Das ist so, als würde man bei Facebook ein Bild hochladen und nach 3 Jahren dann das Bild im Profil löschen (und Facebook dazu bewegen das Bild wirklich zu entfernen). Viele derer die das Bild zwischendurch weitergegeben haben werden Kopien erzeugt haben usw.! Über diese Kopien hat man keine Macht mehr. Man könnte natürlich mit dem Urheberrecht versuchen zu klagen, aber wenn sich ein Bild mal „verselbstständigt“ hat, dann wird es schwer.
Comment by maSu — 29.07, 2015 @ 14:12
Verfolgt werden sollte die unerwünschte Nutzung der nicht anonymisierten Daten.
Wir leben leider in einer verkehrten, verquerten Welt.

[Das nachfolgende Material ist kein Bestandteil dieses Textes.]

/-! ### What may be erased (R189, R230) -/

/-- The newest epoch up to which superseding entries count: sealed, and in a group sealed by every member (R189, R230). -/
def State.erasureBound (s : State) : Nat :=
  if s.flag STRT_STAT_IN_GROUP then min s.sealedEpoch (s.get64 STRT_GSEALED_LO_EPOCH) else s.sealedEpoch

/-- Is a copy superseded or relocated by an entry of an epoch up to `b` (R189, R230)? -/
def supersededBy (l : List ArrCopy) (c : ArrCopy) (b : Nat) : Bool :=
  l.any (fun d => decide (d ≠ c ∧ d.epoch ≤ b ∧ d.loc ≠ c.loc ∧ (c.dataEpoch < d.dataEpoch ∨ (c.dataEpoch = d.dataEpoch ∧ c.epoch < d.epoch))))

/-- Do the copies in skerry `k` let it be erased (R189, R230)? Copies that are not sealed yet keep it. The older generation's journal
holds every sealed entry after its C_G, so that a copy superseded by one of them is not needed by it. -/
def State.copiesDone (s : State) (k : Nat) : Bool :=
  s.arr.copies.all (fun e => e.2.all (fun c => decide (c.loc.kind ≠ 2 ∨ c.loc.skerry ≠ k) || supersededBy (s.copiesOn e.1) c s.erasureBound))
    && !s.pers.copies.any (fun c => decide (c.loc.kind = 2 ∧ c.loc.skerry = k))
    && !s.farr.stripes.any (fun t => decide (t.skerry = k))

/-- The REDIRECT entries that are journalled or wait to be: skerry of the stripe, die and block that hold the member (R146, R257). -/
def State.redirects (s : State) : List (Nat × Nat × Nat) :=
  (s.media.runs.flatMap (fun r =>
    match r.body with
    | .journal _ _ es => es
    | .sealRec _ _ _ => []
    | .unsavedMap _ => []
    | .checkpoint _ => []
    | .generation _ => []
    | .pad => []) ++ s.media.pend.map (·.2)).filterMap (fun e =>
      match e with
      | .redirect k _ _ d b _ _ => some (k, d, b)
      | .copy _ _ => none
      | .reloc _ _ => none
      | .poison _ _ _ => none
      | .band _ _ _ => none
      | .subst _ _ _ => none
      | .dieFail _ _ => none)

/-- Does a block of skerry `k` hold a redirected member of a stripe whose copies are still needed (R146, R230)? -/
def State.holdsMember (s : State) (k : Nat) : Bool :=
  s.redirects.any (fun e => decide (e.2.2 * s.mdl.dpc + e.2.1 = k) && !s.copiesDone e.1)

/-- May skerry `k` be erased (R189, R228, R230)? The plan's hold concerns erased skerries alone (R124). -/
def State.mayErase (s : State) (k : Nat) : Bool :=
  skerryErasable (s.copiesDone k && !s.holdsMember k) true true (!s.journalDone k)

end Sys2Proof.Machine
end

Die Juristen meinen zwar, „In Wahrheit ist das nicht schwierig, auch wenn man Jahrhunderte lang darum gestritten hat und heute schon eine Habilitation braucht, um die Urgründe des Streits noch zu verstehen.“ (BGH-Richter Thomas Fischer).
Dasselbe betrifft Kriege. Diese gibt es nicht nur Jahrhunderte, sondern Jahrtausende lang. Basieren auf den gleiche Rechtsgrundsätzen, welche hier vehement verteidigt werden. Trotzdem ist eine Welt ohne Kriege vorstellbar und durchsetzbar. Allerdings nicht allein auf juristischem Wege. Erst recht nicht durch die Juristen aus Deutschland.
Comment by Rolf Schälike — 29.07, 2015 @ 14:24
Hoho, wie sie wieder alle schimpfen auf MS! Und das schon seit über 30 Jahren: tot tot tot. Am Schluss, von wenigen Ausnahmen abgesehen, verwenden sie es doch, das Gemotze gehört zum guten Ton. Aldi übrigens bietet seit heute (oder seit gestern?) die ersten Laptops mit Windows 10 an. Wir werden uns an 10 gewöhnen wie ans Wetter von gestern.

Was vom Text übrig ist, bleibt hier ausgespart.